Supervisory Control and Data Acquisition (SCADA) systems control and monitor critical infrastructure in society, such as electricity transmission and distribution systems. Modern SCADA systems are increasingly adopting open architectures, protocols, and standards and being connected to the Internet to enable remote control. A boost in sophisticated attacks against SCADA systems makes SCADA security a pressing issue. An Intrusion Detection System (IDS) is a security countermeasure that monitors a network and tracks unauthenticated activities inside the network. Most commercial IDSs used in general IT systems are signature-based, by which an IDS compares the system behaviors with known attack patterns. Unfortunately, recent attacks against SCADA systems exploit zero-day vulnerabilities in SCADA devices which are undetectable by signature-based IDSs.

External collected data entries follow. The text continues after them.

-- ==== Sys2Proof/Machine/Harvest.lean ====
section
/-!
DEFINITION. The harvesters (R266 to R288): the change map, the kind of a harvester frame, rate control, still hold, and the packets
of a temporal unit (R317, R319). The headers and how each block is coded are given by R269 to R275; the AV1 bits that spell them, and
what quantisation leaves of a coded block, are free (R206): functions of the frame's input, so that equal histories give equal units
(R288).
-/
namespace Sys2Proof.Machine

/-- What the encoding of a frame depends on: headers, the frame in YCbCr, the blocks marked changed, and the reference predicted
from. -/
structure FrameInput where
  seq : SeqHeader
  head : FrameHeader
  src : Yuv
  changed : List Nat
  ref : Option RefSlot
  deriving DecidableEq, Repr

end Sys2Proof.Machine

namespace Sys2Proof.Config

/-- FREE: length in bytes of the sequence header OBU without `obu_size` (R284). -/
opaque seqHeaderBytes : Machine.SeqHeader → Nat

/-- FREE: whether intra costs fewer bits than inter with the vector chosen, for a changed block of a frame (R272). -/
opaque intraCheaper : Machine.FrameInput → Nat → Int × Int → Bool

/-- FREE: a sample of plane 0 to 2 that a coded block leaves in the reconstruction (AV1's transforms and quantiser are not given). -/
opaque reconByte : Machine.FrameInput → List Machine.BlockCode → Nat → Nat → Byte

/-- FREE: the entropy context a frame leaves in the slots it refreshes (R275). -/
opaque entropyContext : Machine.FrameInput → List Machine.BlockCode → Nat

/-- FREE: the number that names the bits of a frame's temporal unit. -/
opaque unitCode : Machine.FrameInput → List Machine.BlockCode → Nat

end Sys2Proof.Config

namespace Sys2Proof.Machine

/-! ### The change map (R271) -/

/-- 8 × 8 blocks of a picture, in raster order. -/
def Picture.blockCount (pic : Picture) : Nat := ceilDiv pic.w 8 * ceilDiv pic.h 8

/-- The pixels of a block that lie in the picture. -/
def Picture.block8 (pic : Picture) (b : Nat) : List (BitVec 24) :=
  pic.box (8 * (b % ceilDiv pic.w 8)) (8 * (b / ceilDiv pic.w 8)) 8

/-- The blocks that differ from the last frame encoded; all of them where there is none to compare with. -/
def changedBlocks (all : Bool) (last : Option Picture) (pic : Picture) : List Nat :=
  let every := List.range pic.blockCount
  match last with
  | some q => if all ∨ q.w ≠ pic.w ∨ q.h ≠ pic.h then every else every.filter (fun b => pic.block8 b != q.block8 b)
  | none => every

/-! ### Kinds (R275 to R277, R281) -/

/-- Kind codes in the order of R275. -/
def kindKey : Nat := 0
/-- A recovery frame. -/
def kindRecovery : Nat := 1
/-- An ordinary frame. -/
def kindOrdinary : Nat := 2
/-- A keep-alive. -/
def kindKeepAlive : Nat := 3

/-- How a loss report is answered: ignored, by a recovery frame from a slot, or by a key frame. -/
inductive LossAnswer where
  | ignore
  | recover (slot : Nat)
  | key
  deriving DecidableEq, Repr

/-- R277, with L the lowest frame reported lost. -/
def StreamSt.answer (t : StreamSt) (l : Nat) : LossAnswer :=
  match t.slot1, t.slot2 with
  | some g, some r =>
    if l < g.frame then .ignore else if r.frame < l then .recover 2 else if g.frame < l then .recover 1 else .key
  | _, _ => .key

/-- The lowest frame the reports waiting name. -/
def StreamSt.lost (t : StreamSt) : Option Nat :=
  match t.losses with
  | [] => none
  | e :: es => some (es.foldl (fun m q => min m q.2) e.2)

/-- The answer to the reports that take effect at this harvester frame. -/
def StreamSt.lossAnswer (t : StreamSt) : Option LossAnswer := t.lost.map t.answer

/-- KEY_INTERVAL frames have been emitted since the last key frame. -/
def StreamSt.keyByInterval (t : StreamSt) : Bool := decide (t.cfg.keyInterval ≠ 0) && decide (t.cfg.keyInterval ≤ t.sinceKey)

/-- The harvester frame is a key frame (R276). -/
def StreamSt.isKey (t : StreamSt) : Bool :=
  t.keyDue || t.slot1.isNone || !t.keyReqs.isEmpty || t.keyByInterval || t.lossAnswer == some .key

/-- The slot a recovery frame that answers a report predicts from. -/
def StreamSt.recoverySlot (t : StreamSt) : Option Nat :=
  match t.lossAnswer with
  | some (.recover n) => some n
  | _ => none

/-- A recovery frame is due under the interval (R275). -/
def StreamSt.recoveryByInterval (t : StreamSt) : Bool :=
  t.recDue || (decide (t.cfg.recInterval ≠ 0) && decide (t.cfg.recInterval ≤ t.sinceRec + 1))

/-- What becomes of a harvester frame: its kind and the slot it predicts from, or none where it is held. -/
def StreamSt.decide_ (t : StreamSt) (changed : List Nat) : Option (Nat × Nat) :=
  if t.isKey then some (kindKey, 0)
  else match t.recoverySlot with
    | some n => some (kindRecovery, n)
    | none =>
      if changed.isEmpty then (if t.cfg.holdRefresh ≤ t.held + 1 then some (kindKeepAlive, 0) else none)
      else if t.recoveryByInterval then some (kindRecovery, 2) else some (kindOrdinary, 0)

/-! ### Rate control (R279, R280) -/

/-- The `base_q_idx` of a frame: given by QP in `CQP`, otherwise free between QP_MIN and QP_MAX. -/
def Stream.qIdx (g : Stream) (kind draw : Nat) : Nat :=
  if g.rcMode = 0 then (if kind = kindKey then (max 1 ((g.qp : Int) + g.qpKeyDelta)).toNat else g.qp)
  else clampNat g.qpMin g.qpMax (Config.baseQIdx draw)

/-- Parts of a bit the buckets count: a bucket at 1 kbit/s drains one in a timebase unit. -/
def bitParts : Nat := 16000000

/-- The buckets drained up to an instant. -/
def StreamSt.drain (now : Nat) (t : StreamSt) : StreamSt :=
  let d := now - t.bucketAt
  { t with bucket := t.bucket - t.cfg.rate * d, bucketMax := t.bucketMax - t.cfg.rateMax * d, bucketAt := max now t.bucketAt }

/-- The bits of a temporal unit fill the buckets; an overfill is counted. -/
def StreamSt.fill (bytes : Nat) (t : StreamSt) : StreamSt :=
  let b := t.bucket + 8 * bytes * bitParts
  let m := t.bucketMax + 8 * bytes * bitParts
  let full := decide (t.cfg.rate * t.cfg.buf * bitParts < b) || (t.cfg.rcMode == 2 && decide (t.cfg.rateMax * t.cfg.buf * bitParts < m))
  { t with bucket := b, bucketMax := m,
           overruns := if t.cfg.rcMode ≠ 0 ∧ full then (t.overruns + 1) % 2 ^ 32 else t.overruns }

/-! ### Headers (R269, R274, R275) -/

/-- The sequence header of a stream of a picture size. -/
def Stream.seqHeader (g : Stream) (w h : Nat) : SeqHeader :=
  let colour := if g.bt601 then 6 else 1
  { seqProfile := 0, seqTier := 0, seqLevelIdx := g.level, stillPicture := false, reducedStillPictureHeader := false,
    timingInfoPresent := false, frameIdNumbersPresent := false, operatingPoints := 1, operatingPointIdc := 0, frameWidth := w,
    frameHeight := h, use128Superblock := false, enableOrderHint := false, chooseScreenContent := false, forceScreenContent := 1,
    chooseIntegerMv := false, forceIntegerMv := 1, filterIntra := false, intraEdgeFilter := false, interintraCompound := false,
    maskedCompound := false, warpedMotion := false, dualFilter := false, superres := false, cdef := false, restoration := false,
    filmGrain := false, bitDepth := 8, subsamplingX := true, subsamplingY := true, colorRange := false, chromaSamplePosition := 0,
    colorDescriptionPresent := true, colorPrimaries := colour, transferCharacteristics := colour, matrixCoefficients := colour }

/-- The slots a kind refreshes (R275). -/
def refreshOf (kind : Nat) : BitVec 8 := if kind = kindKey then 7 else if kind = kindRecovery then 5 else if kind = kindOrdinary then 1 else 0

/-- The frame header of a kind of frame at a `base_q_idx`. GOLDEN names slot 1, ALTREF slot 2, every other name slot 0. -/
def Stream.frameHeader (g : Stream) (kind q : Nat) : FrameHeader :=
  let key := kind == kindKey
  let level := if g.deblockOff || key then 0 else (q + 8) / 16
  { keyFrame := key, showFrame := true, allowScreenContent := true, forceIntegerMv := true, allowIntrabc := key, tiles := 1,
    referenceSelect := false, primaryRef := if kind = kindOrdinary then some 0 else none, refresh := refreshOf kind,
    refs := #v[0, 0, 0, 1, 0, 0, 2], baseQIdx := q, deltaQPresent := false, usingQMatrix := false, filterSwitchable := false,
    interpolationFilter := 0, loopFilterLevel := Vector.replicate 4 level, sharpness := 0, reducedTxSet := true, txModeSelect := true }

/-- The slot of a number. -/
def StreamSt.slot (t : StreamSt) (n : Nat) : Option RefSlot := if n = 0 then t.slot0 else if n = 1 then t.slot1 else t.slot2

/-! ### Blocks (R272, R273) -/

/-- The change of a scroll value modulo a map size, as the value nearest 0: −256 to 255 for the larger map (DESIGN CHOICE for the smaller:
R272 gives one range for both; notes/assumptions/55.md). -/
def scrollStep (size new old : Nat) : Int :=
  let d := (new + size - old % size) % size
  if 2 * d < size then d else (d : Int) - size

/-- The vector of a tile layer: the change of its (SCX, SCY). -/
def layerVector (ctl : Byte) (new old : BitVec 9 × BitVec 9) : Int × Int :=
  (scrollStep (if ctl.getLsbD 6 then 512 else 256) new.1.toNat old.1.toNat,
   scrollStep (if ctl.getLsbD 7 then 512 else 256) new.2.toNat old.2.toNat)

/-- The sprites of a block drawn in both frames, each with the change of its (X, Y), the later position less the earlier (R272;
notes/assumptions/55.md). -/
def spriteVectors (new old : Hints) (m : BlockMark) : List (Int × Int) :=
  m.sprites.filterMap (fun k =>
    match new.sprites.find? (fun e => e.1 == k), old.sprites.find? (fun e => e.1 == k) with
    | some a, some b => some (a.2.1 - b.2.1, a.2.2 - b.2.2)
    | _, _ => none)

/-- Both components lie within ±128. -/
def shortVector (v : Int × Int) : Bool := decide (v.1.natAbs ≤ 128) && decide (v.2.natAbs ≤ 128)

/-- The candidate vectors of a block against the last encoded frame (R272). -/
def candidates (new old : Hints) (b : Nat) : List (Int × Int) :=
  let more :=
    match new.blocks[b]?, old.blocks[b]? with
    | some m, some o =>
      ((List.finRange 4).filter (fun n => m.shown.getLsbD n.val)).map (fun n => layerVector new.ctl[n] m.scroll[n] o.scroll[n]) ++
        spriteVectors new old m
    | _, _ => []
  ((((0, 0) :: more).filter shortVector).eraseDups).take 8

/-- A luma sample of a reference at a position, its nearest one outside the picture (PRESUMED of AV1; notes/assumptions/55.md). -/
def Yuv.luma (r : Yuv) (x y : Int) : Nat :=
  (r.y.getD ((clampInt 0 (r.h - 1) y).toNat * r.w + (clampInt 0 (r.w - 1) x).toNat) 0).toNat

/-- The sum of absolute luma differences of a block of 8 × 8, as far as it lies in the picture, under a vector. -/
def Yuv.sad (src ref : Yuv) (b : Nat) (v : Int × Int) : Nat :=
  let x0 := 8 * (b % ceilDiv src.w 8)
  let y0 := 8 * (b / ceilDiv src.w 8)
  ((List.range 64).filter (fun i => decide (x0 + i % 8 < src.w) && decide (y0 + i / 8 < src.h))).foldl (fun n i =>
    let x : Int := x0 + i % 8
    let y : Int := y0 + i / 8
    n + ((src.luma x y : Int) - ref.luma (x + v.1) (y + v.2)).natAbs) 0

/-- The candidate whose prediction differs least, the earliest of equals. -/
def bestVector (cost : Int × Int → Nat) : List (Int × Int) → Int × Int
  | [] => (0, 0)
  | v :: vs => vs.foldl (fun m w => if cost w < cost m then w else m) v

/-- How a block is coded: intra in a key frame, skipped where unchanged, else inter with the best candidate or intra. -/
def FrameInput.blockCode (n : FrameInput) (new old : Hints) (b : Nat) : BlockCode :=
  match n.ref with
  | none => .intra
  | some r =>
    if !n.changed.contains b then .skip
    else
      let v := bestVector (n.src.sad r.recon b) (candidates new old b)
      if Config.intraCheaper n b v then .intra else .inter v

/-- One plane of the reconstruction: that of the reference in skipped blocks (R273). `side` is the block's side in the plane. -/
def FrameInput.reconPlane (n : FrameInput) (codes : List BlockCode) (plane side : Nat) (src ref : List Byte) : List Byte :=
  let w := n.src.w / (8 / side)
  (List.range src.length).map (fun i =>
    let b := (i / w / side) * ceilDiv n.src.w 8 + i % w / side
    if codes[b]? = some .skip then ref.getD i 0 else Config.reconByte n codes plane i)

/-- What the frame leaves as a reference. -/
def FrameInput.recon (n : FrameInput) (codes : List BlockCode) : Yuv :=
  let r := (n.ref.map (fun r => r.recon)).getD { w := n.src.w, h := n.src.h, y := [], cb := [], cr := [] }
  { w := n.src.w, h := n.src.h, y := n.reconPlane codes 0 8 n.src.y r.y, cb := n.reconPlane codes 1 4 n.src.cb r.cb,
    cr := n.reconPlane codes 2 4 n.src.cr r.cr }

/-- The encoding of a frame of a kind from a slot (R268 to R275). -/
def StreamSt.encode (pic : Picture) (e kind slot q : Nat) (changed : List Nat) (t : StreamSt) : Encoding :=
  let n : FrameInput :=
    { seq := t.cfg.seqHeader pic.w pic.h, head := t.cfg.frameHeader kind q, src := pic.yuv t.cfg.bt601, changed := changed,
      ref := if kind = kindKey then none else t.slot slot }
  let old := (t.lastEnc.map (fun p => p.hints)).getD { blocks := [], ctl := Vector.replicate 4 0, sprites := [] }
  let codes := (List.range pic.blockCount).map (n.blockCode pic.hints old)
  { pic := pic, kind := kind, refSlot := slot, qp := q, e := e, changed := changed, src := n.src, head := n.head, codes := codes,
    recon := n.recon codes, context := Config.entropyContext n codes, unit := Config.unitCode n codes }

/-! ### A harvester frame starts (R268, R278, R281, R282) -/

/-- A real-time pan that is halted or faulted repeats its last whole frame (R198). -/
def Site.repeats (x : Site) : Bool := x.phase.isSome && (x.mode == .halted || x.mode == .faulted)

/-- The pan has a frame the harvester has not taken, or repeats its last. -/
def Site.offers (x : Site) : Bool :=
  x.stream.any (fun t => t.enc.isNone && x.lastFrame.any (fun f => t.seen != some f.frame || x.repeats))

/-- E of the frame offered. -/
def Site.offerEnd (x : Site) : Nat :=
  if x.stream.any (fun t => x.lastFrame.any (fun f => t.seen == some f.frame)) then x.lastEnd + x.pan.cfg.fp else x.lastEnd

/-- The bay's harvester is free, and no pan of the bay has a frame that goes before (R285). -/
def State.harvesterFree (p : Nat) (x : Site) (s : State) : Bool :=
  s.sites.all (fun e => e.2.bay != x.bay || e.1 == p ||
    (e.2.stream.all (fun t => t.enc.isNone) &&
      !(e.2.offers && (decide (e.2.offerEnd < x.offerEnd) || (e.2.offerEnd == x.offerEnd && decide (e.1 < p))))))

/-- The device's engines that serve streams work. -/
def State.works (s : State) : Bool := s.awake && !s.pwr.d3hot && !s.fatal

/-- The pan whose frame the harvester can begin. -/
def State.harvestable (p : Nat) (s : State) : Option Site :=
  if s.works then (s.site p).filter (fun x => x.offers && s.harvesterFree p x) else none

/-- A setting, request or report that takes effect at the harvester frame: settings and parts of a commit once their epoch has
passed. -/
def Waiting.atHarvest (p : Nat) (w : Waiting) : Bool :=
  w.at_ == .harvester p && (w.epochDone || !(waitsEpoch w.opcode || w.txn.isSome))

/-- The change map of a frame of the stream (R271, R283). -/
def StreamSt.changeMap (pic : Picture) (t : StreamSt) : List Nat := changedBlocks (t.changedFor == some pic.frame) t.lastEnc pic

This thesis aims to enhance SCADA system monitoring by anomaly detection that models normal behaviors and finds deviations from the model. With anomaly detection, zero-day attacks are possible to detect. We focus on modeling the timing attributes of SCADA traffic for two reasons: (1) the timing regularity fits the automation nature of SCADA systems, and (2) the timing information (i.e., arrival time) of a packet is captured and sent by a network driver where an IDS is located. Hence, it’s less prone to intentional manipulation by an attacker, compared to the payload of a packet.

This thesis first categorises SCADA traffic into two groups, request-response and spontaneous traffic, and studies data collected in three different protocol formats (Modbus, Siemens S7, and IEC-60870-5-104). The request-response traffic is generated by a polling mechanism. For this type of traffic, we model the inter-arrival times for each command and response pair with a statistical approach. Results presented in this thesis show that request-response traffic exists in several SCADA traffic sets collected from systems with different sizes and settings. The proposed statistical approach for request-response traffic can detect attacks having subtle changes in timing, such as a single packet insertion and TCP prediction for two of the three SCADA protocols studied.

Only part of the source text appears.